Nach Produktionen für Nappy Roots, Busta Rhymes und Pastor
Troy und Remixen für Nelly erscheint mit "MTA2: Baptized In
Dirty Water" Ende 2003 der Nachfolger zu "Mississippi".
Banner bleibt seinen harten, aggressiven Südstaatenraps
treu. Mit von der Partie sind Trick Daddy, Lil' Flip und Lil
Jon.
Der Zehn-Millionen-Vertrag öffnet David Banner weitere
Türen. So gründet er sein eigenes Label Big Face
Entertainment. 2005 legt er, nachdem der Release-Termin
mehrfach verschoben werden musste, mit "Certified" nach. Die
Single "Play" schießt unmittelbar in die amerikanischen Top
10. "X-ed" entsteht in Zusammenarbeit mit Ex-Crooked
Lettaz-Partner Kamikaze. Jagged Edge ist an "2 Fingers",
Twista aus Chicago an "On Everything" beteiligt.

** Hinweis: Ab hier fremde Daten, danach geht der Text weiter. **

-- ==== Sys2Proof/Machine/Dispatch.lean ====
section
/-! DEFINITION. The dispatch of every instruction to its meaning. -/

namespace Sys2Proof.Machine
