-- ==== Sys2Proof/Laws/PerInstr.lean ====
section
/-! SUPPORT. The family RoundTrip: decoding the encoded word of a well-formed instruction gives that instruction, with one
lemma for each constructor. -/

namespace Sys2Proof.Laws.RoundTrip

set_option Elab.async false
set_option linter.unusedSimpArgs false
set_option linter.unnecessarySeqFocus false

/-- The decoder on n bits: a tile-core word beside command word 0, or a slot. -/
def decodeBits (w0 n w : Nat) : Except DecodeError Instr := if n ≤ 32 then decodeCore w0 w else decodeSlot w

/-- Whether command word 0 has the form of the instruction's row: the rows of IRED (R289) and PROMO (R298) share a word. -/
def formOk (w0 : Nat) : Instr → Prop
  | .iredGatherSum .. => fld w0 31 30 = 0
  | .iredGatherMax .. => fld w0 31 30 = 1
  | .iredAtomic .. => fld w0 31 30 = 2
  | .promo .. => bitOf w0 31 = false
  | .promoDemote .. => bitOf w0 31 = true
  | _ => True

/-- Decode of encode is the instruction, with every operand at every value the encoding admits. -/
def Statement (i : Instr) : Prop :=
  WellFormed i → ∀ w0 n w, formOk w0 i → encode i = some (n, w) → decodeBits w0 n w = .ok i

theorem plain_eq {u : Nat} {i j : Instr} (hu : u = 0) (hi : i = j) (h : coreOk j = true) : plain u i = .ok j := by
  subst hu hi; simp only [plain, if_true, checked, h]

theorem checked_eq {i j : Instr} (hi : i = j) (h : coreOk j = true) : checked i = .ok j := by
  subst hi; simp only [checked, h, if_true]

theorem wf_core {i : Instr} (h : WellFormed i) : coreOk i = true := by
  exact (Bool.and_eq_true_iff.1 (Bool.and_eq_true_iff.1 (Bool.and_eq_true_iff.1 h).1).1).1

theorem wf_cell {i : Instr} {p : Nat × CellF} (h : WellFormed i) (hp : cellParts i = some p) : slotError p.1 p.2 = none := by
  unfold WellFormed wfInstr at h; rw [hp] at h
  exact Option.isNone_iff_eq_none.1 (Bool.and_eq_true_iff.1 (Bool.and_eq_true_iff.1 h).1).2

/-- A core word's row: what is left to show is the decoder on that word. -/
theorem of_core {i : Instr} {w : Nat} (hw : coreWord i = some w)
    (h : coreOk i = true → ∀ w0, formOk w0 i → decodeCore w0 w = .ok i) : Statement i := by
  intro wf w0 n v hf he
  simp only [encode, hw, Option.some.injEq, Prod.mk.injEq] at he
  obtain ⟨rfl, rfl⟩ := he
  exact h (wf_core wf) w0 hf

theorem slot_bounds {op : Nat} {f : CellF} (h : slotError op f = none) :
    f.srcA < 32 ∧ f.srcB < 32 ∧ f.dstA < 32 ∧ f.dstB < 32 ∧ f.tagAct < 16 ∧ f.trig < 4294967296 := by
  by_contra hc
  have hb : (f.srcA ≥ 32 || f.srcB ≥ 32 || f.dstA ≥ 32 || f.dstB ≥ 32 || f.tagAct ≥ 16 || f.trig ≥ 2 ^ 32) = true := by
    simp only [Bool.or_eq_true, decide_eq_true_eq]; omega
  unfold slotError at h
  generalize cellForm op = k at h
  cases k with
  | none => cases h
  | some k =>
    simp only [hb, if_true] at h
    cases h

/-- The fields of the high word of a 64-bit slot. -/
theorem fld_high (x t h l : Nat) (ht : t < 2 ^ 32) : fld (x * 2 ^ 32 + t) (32 + h) (32 + l) = fld x h l := by
  unfold fld
  rw [Nat.pow_add, ← Nat.div_div_eq_div_mul, Nat.mul_comm x, Nat.mul_add_div (Nat.two_pow_pos 32), Nat.div_eq_of_lt ht,
    Nat.add_zero, show 32 + h + 1 - (32 + l) = h + 1 - l by omega]

/-- A slot's word from its operation word and its trigger word. -/
def joined (x t : Nat) : Nat := x * 2 ^ 32 + t

/-- The operation word of a slot. -/
def opWord (op : Nat) (f : CellF) : Nat :=
  op * 2 ^ 24 + f.srcA * 2 ^ 19 + f.srcB * 2 ^ 14 + f.dstA * 2 ^ 9 + f.dstB * 2 ^ 4 + f.tagAct

theorem slot_split (op : Nat) (f : CellF) : slotWord op f = joined (opWord op f) f.trig := by
  simp only [slotWord, opWord, joined]

theorem joined_high (x t h l h' l' : Nat) (ht : t < 4294967296) (hh : h' = 32 + h) (hl : l' = 32 + l) :
    fld (joined x t) h' l' = fld x h l := by
  subst hh hl
  exact fld_high x t h l (by omega)

theorem joined_low (x t : Nat) (ht : t < 4294967296) : fld (joined x t) 31 0 = t := by
  unfold fld joined
  rw [Nat.pow_zero, Nat.div_one, Nat.mul_comm, Nat.mul_add_mod, Nat.mod_eq_of_lt (by omega)]

theorem op_op {op : Nat} {f : CellF} (ho : op < 256) (hb : f.srcA < 32 ∧ f.srcB < 32 ∧ f.dstA < 32 ∧ f.dstB < 32 ∧
    f.tagAct < 16 ∧ f.trig < 4294967296) : fld (opWord op f) 31 24 = op := by
  simp only [fld, opWord]; omega

theorem op_srcA {op : Nat} {f : CellF} (hb : f.srcA < 32 ∧ f.srcB < 32 ∧ f.dstA < 32 ∧ f.dstB < 32 ∧
    f.tagAct < 16 ∧ f.trig < 4294967296) : fld (opWord op f) 23 19 = f.srcA := by
  simp only [fld, opWord]; omega

theorem op_srcB {op : Nat} {f : CellF} (hb : f.srcA < 32 ∧ f.srcB < 32 ∧ f.dstA < 32 ∧ f.dstB < 32 ∧
    f.tagAct < 16 ∧ f.trig < 4294967296) : fld (opWord op f) 18 14 = f.srcB := by
  simp only [fld, opWord]; omega

theorem op_dstA {op : Nat} {f : CellF} (hb : f.srcA < 32 ∧ f.srcB < 32 ∧ f.dstA < 32 ∧ f.dstB < 32 ∧
    f.tagAct < 16 ∧ f.trig < 4294967296) : fld (opWord op f) 13 9 = f.dstA := by
  simp only [fld, opWord]; omega

theorem op_dstB {op : Nat} {f : CellF} (hb : f.srcA < 32 ∧ f.srcB < 32 ∧ f.dstA < 32 ∧ f.dstB < 32 ∧
    f.tagAct < 16 ∧ f.trig < 4294967296) : fld (opWord op f) 8 4 = f.dstB := by
  simp only [fld, opWord]; omega

theorem op_tagAct {op : Nat} {f : CellF} (hb : f.srcA < 32 ∧ f.srcB < 32 ∧ f.dstA < 32 ∧ f.dstB < 32 ∧
    f.tagAct < 16 ∧ f.trig < 4294967296) : fld (opWord op f) 3 0 = f.tagAct := by
  simp only [fld, opWord]; omega
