-- ==== Sys2Proof/Certificates/Slice0/Obligations.lean ====
section
/-! DEFINITION. The statements for the provers, from the rules of the spec. -/

set_option linter.unusedVariables false

open Sys2Proof Sys2Proof.Machine

/-! ### The tile core: arithmetic -/

/-- R237: the words of the R format: sums, products and the bitwise words; quotients and remainders with their edge
cases; shifts, the rotation and the bit counts; compares, and the signed minimum and maximum. -/
def Obligations.WordOperations : Prop :=
  ∀ (s : State) (t : Nat) (r : BlockRun) (d a b : Nat), s.Runs t r → r.mayWrite d →
    let x := r.reg a
    let y := r.reg b
    let n := y.toNat
    Writes (.add d a b) s t r d (wd (x.toNat + y.toNat)) ∧
    Writes (.sub d a b) s t r d (BitVec.ofInt 64 (x.toInt - y.toInt)) ∧
    Writes (.mul d a b) s t r d (wd (x.toNat * y.toNat)) ∧
    Writes (.mulh d a b) s t r d (BitVec.ofInt 64 ((x.toInt * y.toInt).fdiv (2 ^ 64))) ∧
    Writes (.mulhu d a b) s t r d (wd (x.toNat * y.toNat / 2 ^ 64)) ∧
    Writes (.and d a b) s t r d (wd (x.toNat &&& y.toNat)) ∧
    Writes (.or d a b) s t r d (wd (x.toNat ||| y.toNat)) ∧
    Writes (.xor d a b) s t r d (wd (x.toNat ^^^ y.toNat)) ∧
    Writes (.andn d a b) s t r d (wd (x.toNat &&& (2 ^ 64 - 1 - y.toNat))) ∧
    (∀ n, n < 4 → Writes (.adds d a b n) s t r d (wd (x.toNat + y.toNat * 2 ^ n))) ∧
    Writes (.cseq d a b) s t r d (if x.toNat = y.toNat then 1 else 0) ∧
    Writes (.csne d a b) s t r d (if x.toNat = y.toNat then 0 else 1) ∧
    Writes (.cslt d a b) s t r d (if x.toInt < y.toInt then 1 else 0) ∧
    Writes (.csle d a b) s t r d (if x.toInt ≤ y.toInt then 1 else 0) ∧
    Writes (.csltu d a b) s t r d (if x.toNat < y.toNat then 1 else 0) ∧
    Writes (.csleu d a b) s t r d (if x.toNat ≤ y.toNat then 1 else 0) ∧
    (∃ v : Word, Writes (.min d a b) s t r d v ∧ v.toInt = Min.min x.toInt y.toInt) ∧
    (∃ v : Word, Writes (.max d a b) s t r d v ∧ v.toInt = Max.max x.toInt y.toInt) ∧
    (∃ v : Word, Writes (.shl d a b) s t r d v ∧ ∀ k, k < 64 → v.getLsbD k = (decide (n ≤ k) && x.getLsbD (k - n))) ∧
    (∃ v : Word, Writes (.shr d a b) s t r d v ∧ ∀ k, k < 64 → v.getLsbD k = x.getLsbD (k + n)) ∧
    (∃ v : Word, Writes (.sar d a b) s t r d v ∧ v.toInt = x.toInt.fdiv (2 ^ min n 63)) ∧
    (∃ v : Word, Writes (.rot d a b) s t r d v ∧ ∀ k, k < 64 → v.getLsbD ((k + n) % 64) = x.getLsbD k) ∧
    (∃ c, c ≤ 64 ∧ Writes (.clz d a) s t r d (wd c) ∧ (∀ k, 64 - c ≤ k → x.getLsbD k = false) ∧
      (c < 64 → x.getLsbD (63 - c) = true)) ∧
    Writes (.popc d a) s t r d (wd ((Finset.range 64).filter (fun k => x.getLsbD k = true)).card) ∧
    (y = 0 →
      Writes (.div d a b) s t r d 0xFFFFFFFFFFFFFFFF#64 ∧ Writes (.divu d a b) s t r d 0xFFFFFFFFFFFFFFFF#64 ∧
      Writes (.rem d a b) s t r d x ∧ Writes (.remu d a b) s t r d x) ∧
    (y.toInt = -1 → x.toInt = -2 ^ 63 → Writes (.div d a b) s t r d x ∧ Writes (.rem d a b) s t r d 0) ∧
    (y ≠ 0 → ¬(y.toInt = -1 ∧ x.toInt = -2 ^ 63) →
      ∃ q m : Word, Writes (.div d a b) s t r d q ∧ Writes (.rem d a b) s t r d m ∧
        q.toInt = x.toInt.tdiv y.toInt ∧ m.toInt = x.toInt.tmod y.toInt ∧ x.toInt = q.toInt * y.toInt + m.toInt) ∧
    (y ≠ 0 →
      ∃ q m : Word, Writes (.divu d a b) s t r d q ∧ Writes (.remu d a b) s t r d m ∧
        x.toNat = q.toNat * y.toNat + m.toNat ∧ m.toNat < y.toNat)

/-- R165, R238: the immediate words, alone and after PFX. -/
def Obligations.ImmediateWords : Prop :=
  ∀ (s : State) (t : Nat) (r : BlockRun) (d a i : Nat), s.Runs t r → r.mayWrite d → i < 2 ^ 14 →
    (∀ h, r.pfx = some h → h < 2 ^ 24) →
    let x := r.reg a
    let m := extended 14 r.pfx i
    Writes (.addi d a i) s t r d (BitVec.ofInt 64 (x.toInt + m)) ∧
    Writes (.andi d a i) s t r d (x &&& BitVec.ofInt 64 m) ∧
    Writes (.ori d a i) s t r d (x ||| BitVec.ofInt 64 m) ∧
    Writes (.xori d a i) s t r d (x ^^^ BitVec.ofInt 64 m) ∧
    Writes (.cslti d a i) s t r d (if x.toInt < m then 1 else 0) ∧
    Writes (.cseqi d a i) s t r d (if x.toInt = m then 1 else 0) ∧
    Writes (.li d i) s t r d (BitVec.ofInt 64 m) ∧
    (i < 64 →
      (∃ v : Word, Writes (.shli d a i) s t r d v ∧ v.toNat = x.toNat * 2 ^ i % 2 ^ 64) ∧
      (∃ v : Word, Writes (.shri d a i) s t r d v ∧ v.toNat = x.toNat / 2 ^ i) ∧
      (∃ v : Word, Writes (.sari d a i) s t r d v ∧ v.toInt = x.toInt.fdiv (2 ^ i)))
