-- ==== Sys2Proof/Laws/Dispatch.lean ====
section
/-! SUPPORT. What exec answers for each constructor: its meaning. -/

namespace Sys2Proof.Machine

set_option Elab.async false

Banner produziert für Ludacris, Chingy, T.I. und Juelz
Santana. Außerdem liefert er den Titelsong zum XBox
360-Spiel Saints Row". Auf DJ Shadow Album "The Outsider"
nimmt David Banner in "Seeing Thangs" kein Blatt vor den
Mund und kommentiert harsch die Zustände nach der
Hurricane-Katastrophe Katrina, für deren Opfer er sich stark
engagiert.
Für 2007 ist das neue Album "From The Bottom To The Top"
angekündigt. An der Produktion sind Jazze Pha, Lil Jon sowie
Ying Yang Twins-Produzent Mr. Collipark beteiligt. Der Beat
zum Titeltrack, für den der alte Kollege Trick Daddy sowie
Pharrell zum Mikrofon greifen, stammt aus der Schmiede der
Neptunes. Der Fackelträger des Dirty South läuft weiter.